Given records below:

-- ==== Sys2Proof/Laws/State.lean ====
section
/-! SUPPORT. What each named update leaves alone: one lemma per field of State per update, true by rfl. -/

namespace Sys2Proof.Machine

open Sys2Proof

@[simp] theorem setRing_pending (q : Fin 16) (r : Ring) (s : State) : (setRing q r s).pending = s.pending := rfl
@[simp] theorem setRing_ht (q : Fin 16) (r : Ring) (s : State) : (setRing q r s).ht = s.ht := rfl
@[simp] theorem setRing_hostTime (q : Fin 16) (r : Ring) (s : State) : (setRing q r s).hostTime = s.hostTime := rfl
@[simp] theorem setRing_regs (q : Fin 16) (r : Ring) (s : State) : (setRing q r s).regs = s.regs := rfl
@[simp] theorem setRing_wideCap (q : Fin 16) (r : Ring) (s : State) : (setRing q r s).wideCap = s.wideCap := rfl
@[simp] theorem setRing_intakeCap (q : Fin 16) (r : Ring) (s : State) : (setRing q r s).intakeCap = s.intakeCap := rfl
@[simp] theorem setRing_loHold (q : Fin 16) (r : Ring) (s : State) : (setRing q r s).loHold = s.loHold := rfl
@[simp] theorem setRing_lastRead (q : Fin 16) (r : Ring) (s : State) : (setRing q r s).lastRead = s.lastRead := rfl
@[simp] theorem setRing_hbm (q : Fin 16) (r : Ring) (s : State) : (setRing q r s).hbm = s.hbm := rfl
@[simp] theorem setRing_check (q : Fin 16) (r : Ring) (s : State) : (setRing q r s).check = s.check := rfl
@[simp] theorem setRing_badBeats (q : Fin 16) (r : Ring) (s : State) : (setRing q r s).badBeats = s.badBeats := rfl
@[simp] theorem setRing_badUnits (q : Fin 16) (r : Ring) (s : State) : (setRing q r s).badUnits = s.badUnits := rfl
@[simp] theorem setRing_selfFault (q : Fin 16) (r : Ring) (s : State) : (setRing q r s).selfFault = s.selfFault := rfl
@[simp] theorem setRing_hostMem (q : Fin 16) (r : Ring) (s : State) : (setRing q r s).hostMem = s.hostMem := rfl
@[simp] theorem setRing_flash (q : Fin 16) (r : Ring) (s : State) : (setRing q r s).flash = s.flash := rfl
@[simp] theorem setRing_regions (q : Fin 16) (r : Ring) (s : State) : (setRing q r s).regions = s.regions := rfl
@[simp] theorem setRing_windows (q : Fin 16) (r : Ring) (s : State) : (setRing q r s).windows = s.windows := rfl
@[simp] theorem setRing_regionWait (q : Fin 16) (r : Ring) (s : State) : (setRing q r s).regionWait = s.regionWait := rfl
@[simp] theorem setRing_takeCount (q : Fin 16) (r : Ring) (s : State) : (setRing q r s).takeCount = s.takeCount := rfl
@[simp] theorem setRing_plans (q : Fin 16) (r : Ring) (s : State) : (setRing q r s).plans = s.plans := rfl
@[simp] theorem setRing_step (q : Fin 16) (r : Ring) (s : State) : (setRing q r s).step = s.step := rfl
@[simp] theorem setRing_red (q : Fin 16) (r : Ring) (s : State) : (setRing q r s).red = s.red := rfl
@[simp] theorem setRing_grads (q : Fin 16) (r : Ring) (s : State) : (setRing q r s).grads = s.grads := rfl
@[simp] theorem setRing_upd (q : Fin 16) (r : Ring) (s : State) : (setRing q r s).upd = s.upd := rfl
@[simp] theorem setRing_basin (q : Fin 16) (r : Ring) (s : State) : (setRing q r s).basin = s.basin := rfl
@[simp] theorem setRing_agree (q : Fin 16) (r : Ring) (s : State) : (setRing q r s).agree = s.agree := rfl
@[simp] theorem setRing_refill (q : Fin 16) (r : Ring) (s : State) : (setRing q r s).refill = s.refill := rfl
@[simp] theorem setRing_guard (q : Fin 16) (r : Ring) (s : State) : (setRing q r s).guard = s.guard := rfl
@[simp] theorem setRing_pond (q : Fin 16) (r : Ring) (s : State) : (setRing q r s).pond = s.pond := rfl
@[simp] theorem setRing_restore (q : Fin 16) (r : Ring) (s : State) : (setRing q r s).restore = s.restore := rfl
@[simp] theorem setRing_job (q : Fin 16) (r : Ring) (s : State) : (setRing q r s).job = s.job := rfl
@[simp] theorem setRing_power (q : Fin 16) (r : Ring) (s : State) : (setRing q r s).power = s.power := rfl
@[simp] theorem setRing_ctl (q : Fin 16) (r : Ring) (s : State) : (setRing q r s).ctl = s.ctl := rfl
@[simp] theorem setRing_restarting (q : Fin 16) (r : Ring) (s : State) : (setRing q r s).restarting = s.restarting := rfl
@[simp] theorem setRing_restartCause (q : Fin 16) (r : Ring) (s : State) : (setRing q r s).restartCause = s.restartCause := rfl
@[simp] theorem setRing_fw (q : Fin 16) (r : Ring) (s : State) : (setRing q r s).fw = s.fw := rfl
@[simp] theorem setRing_scratch (q : Fin 16) (r : Ring) (s : State) : (setRing q r s).scratch = s.scratch := rfl
@[simp] theorem setRing_culvert (q : Fin 16) (r : Ring) (s : State) : (setRing q r s).culvert = s.culvert := rfl
@[simp] theorem setRing_ready (q : Fin 16) (r : Ring) (s : State) : (setRing q r s).ready = s.ready := rfl
@[simp] theorem setRing_dry (q : Fin 16) (r : Ring) (s : State) : (setRing q r s).dry = s.dry := rfl
@[simp] theorem setRing_pendingCommit (q : Fin 16) (r : Ring) (s : State) : (setRing q r s).pendingCommit = s.pendingCommit := rfl
@[simp] theorem setRing_staged (q : Fin 16) (r : Ring) (s : State) : (setRing q r s).staged = s.staged := rfl
@[simp] theorem setRing_cfgDone (q : Fin 16) (r : Ring) (s : State) : (setRing q r s).cfgDone = s.cfgDone := rfl
@[simp] theorem setRing_lastWriter (q : Fin 16) (r : Ring) (s : State) : (setRing q r s).lastWriter = s.lastWriter := rfl
@[simp] theorem setRing_dryEventAt (q : Fin 16) (r : Ring) (s : State) : (setRing q r s).dryEventAt = s.dryEventAt := rfl
@[simp] theorem setRing_sent (q : Fin 16) (r : Ring) (s : State) : (setRing q r s).sent = s.sent := rfl
@[simp] theorem setRing_delayed (q : Fin 16) (r : Ring) (s : State) : (setRing q r s).delayed = s.delayed := rfl
@[simp] theorem setRing_msix (q : Fin 16) (r : Ring) (s : State) : (setRing q r s).msix = s.msix := rfl
@[simp] theorem setRing_freeCtr (q : Fin 16) (r : Ring) (s : State) : (setRing q r s).freeCtr = s.freeCtr := rfl

@[simp] theorem setCtl_pending (c : Fin 4) (r : Controller) (s : State) : (setCtl c r s).pending = s.pending := rfl
@[simp] theorem setCtl_ht (c : Fin 4) (r : Controller) (s : State) : (setCtl c r s).ht = s.ht := rfl
@[simp] theorem setCtl_hostTime (c : Fin 4) (r : Controller) (s : State) : (setCtl c r s).hostTime = s.hostTime := rfl
@[simp] theorem setCtl_regs (c : Fin 4) (r : Controller) (s : State) : (setCtl c r s).regs = s.regs := rfl
@[simp] theorem setCtl_wideCap (c : Fin 4) (r : Controller) (s : State) : (setCtl c r s).wideCap = s.wideCap := rfl
@[simp] theorem setCtl_intakeCap (c : Fin 4) (r : Controller) (s : State) : (setCtl c r s).intakeCap = s.intakeCap := rfl
@[simp] theorem setCtl_loHold (c : Fin 4) (r : Controller) (s : State) : (setCtl c r s).loHold = s.loHold := rfl
@[simp] theorem setCtl_lastRead (c : Fin 4) (r : Controller) (s : State) : (setCtl c r s).lastRead = s.lastRead := rfl
@[simp] theorem setCtl_hbm (c : Fin 4) (r : Controller) (s : State) : (setCtl c r s).hbm = s.hbm := rfl
@[simp] theorem setCtl_check (c : Fin 4) (r : Controller) (s : State) : (setCtl c r s).check = s.check := rfl
@[simp] theorem setCtl_badBeats (c : Fin 4) (r : Controller) (s : State) : (setCtl c r s).badBeats = s.badBeats := rfl
@[simp] theorem setCtl_badUnits (c : Fin 4) (r : Controller) (s : State) : (setCtl c r s).badUnits = s.badUnits := rfl
@[simp] theorem setCtl_selfFault (c : Fin 4) (r : Controller) (s : State) : (setCtl c r s).selfFault = s.selfFault := rfl
@[simp] theorem setCtl_hostMem (c : Fin 4) (r : Controller) (s : State) : (setCtl c r s).hostMem = s.hostMem := rfl
@[simp] theorem setCtl_flash (c : Fin 4) (r : Controller) (s : State) : (setCtl c r s).flash = s.flash := rfl
@[simp] theorem setCtl_regions (c : Fin 4) (r : Controller) (s : State) : (setCtl c r s).regions = s.regions := rfl
@[simp] theorem setCtl_windows (c : Fin 4) (r : Controller) (s : State) : (setCtl c r s).windows = s.windows := rfl
@[simp] theorem setCtl_regionWait (c : Fin 4) (r : Controller) (s : State) : (setCtl c r s).regionWait = s.regionWait := rfl
@[simp] theorem setCtl_rings (c : Fin 4) (r : Controller) (s : State) : (setCtl c r s).rings = s.rings := rfl
@[simp] theorem setCtl_takeCount (c : Fin 4) (r : Controller) (s : State) : (setCtl c r s).takeCount = s.takeCount := rfl
@[simp] theorem setCtl_plans (c : Fin 4) (r : Controller) (s : State) : (setCtl c r s).plans = s.plans := rfl
@[simp] theorem setCtl_step (c : Fin 4) (r : Controller) (s : State) : (setCtl c r s).step = s.step := rfl
@[simp] theorem setCtl_red (c : Fin 4) (r : Controller) (s : State) : (setCtl c r s).red = s.red := rfl
@[simp] theorem setCtl_grads (c : Fin 4) (r : Controller) (s : State) : (setCtl c r s).grads = s.grads := rfl
@[simp] theorem setCtl_upd (c : Fin 4) (r : Controller) (s : State) : (setCtl c r s).upd = s.upd := rfl
@[simp] theorem setCtl_basin (c : Fin 4) (r : Controller) (s : State) : (setCtl c r s).basin = s.basin := rfl
@[simp] theorem setCtl_agree (c : Fin 4) (r : Controller) (s : State) : (setCtl c r s).agree = s.agree := rfl
@[simp] theorem setCtl_refill (c : Fin 4) (r : Controller) (s : State) : (setCtl c r s).refill = s.refill := rfl
@[simp] theorem setCtl_guard (c : Fin 4) (r : Controller) (s : State) : (setCtl c r s).guard = s.guard := rfl
@[simp] theorem setCtl_pond (c : Fin 4) (r : Controller) (s : State) : (setCtl c r s).pond = s.pond := rfl
@[simp] theorem setCtl_restore (c : Fin 4) (r : Controller) (s : State) : (setCtl c r s).restore = s.restore := rfl
@[simp] theorem setCtl_job (c : Fin 4) (r : Controller) (s : State) : (setCtl c r s).job = s.job := rfl
@[simp] theorem setCtl_power (c : Fin 4) (r : Controller) (s : State) : (setCtl c r s).power = s.power := rfl
@[simp] theorem setCtl_restarting (c : Fin 4) (r : Controller) (s : State) : (setCtl c r s).restarting = s.restarting := rfl
@[simp] theorem setCtl_restartCause (c : Fin 4) (r : Controller) (s : State) : (setCtl c r s).restartCause = s.restartCause := rfl
@[simp] theorem setCtl_fw (c : Fin 4) (r : Controller) (s : State) : (setCtl c r s).fw = s.fw := rfl
@[simp] theorem setCtl_scratch (c : Fin 4) (r : Controller) (s : State) : (setCtl c r s).scratch = s.scratch := rfl
@[simp] theorem setCtl_culvert (c : Fin 4) (r : Controller) (s : State) : (setCtl c r s).culvert = s.culvert := rfl
@[simp] theorem setCtl_ready (c : Fin 4) (r : Controller) (s : State) : (setCtl c r s).ready = s.ready := rfl
@[simp] theorem setCtl_dry (c : Fin 4) (r : Controller) (s : State) : (setCtl c r s).dry = s.dry := rfl
@[simp] theorem setCtl_pendingCommit (c : Fin 4) (r : Controller) (s : State) : (setCtl c r s).pendingCommit = s.pendingCommit := rfl
@[simp] theorem setCtl_staged (c : Fin 4) (r : Controller) (s : State) : (setCtl c r s).staged = s.staged := rfl
@[simp] theorem setCtl_cfgDone (c : Fin 4) (r : Controller) (s : State) : (setCtl c r s).cfgDone = s.cfgDone := rfl
@[simp] theorem setCtl_lastWriter (c : Fin 4) (r : Controller) (s : State) : (setCtl c r s).lastWriter = s.lastWriter := rfl
@[simp] theorem setCtl_dryEventAt (c : Fin 4) (r : Controller) (s : State) : (setCtl c r s).dryEventAt = s.dryEventAt := rfl
@[simp] theorem setCtl_sent (c : Fin 4) (r : Controller) (s : State) : (setCtl c r s).sent = s.sent := rfl
@[simp] theorem setCtl_delayed (c : Fin 4) (r : Controller) (s : State) : (setCtl c r s).delayed = s.delayed := rfl
@[simp] theorem setCtl_msix (c : Fin 4) (r : Controller) (s : State) : (setCtl c r s).msix = s.msix := rfl
@[simp] theorem setCtl_freeCtr (c : Fin 4) (r : Controller) (s : State) : (setCtl c r s).freeCtr = s.freeCtr := rfl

End of Given records.

From the first line of the data above through the line containing "q r s).ht = s.ht := rfl", repeat each line exactly, and add nothing.

▶ Response for this exercise
-- ==== Sys2Proof/Laws/State.lean ====
section
/-! SUPPORT. What each named update leaves alone: one lemma per field of State per update, true by rfl. -/

namespace Sys2Proof.Machine

open Sys2Proof

@[simp] theorem setRing_pending (q : Fin 16) (r : Ring) (s : State) : (setRing q r s).pending = s.pending := rfl
@[simp] theorem setRing_ht (q : Fin 16) (r : Ring) (s : State) : (setRing q r s).ht = s.ht := rfl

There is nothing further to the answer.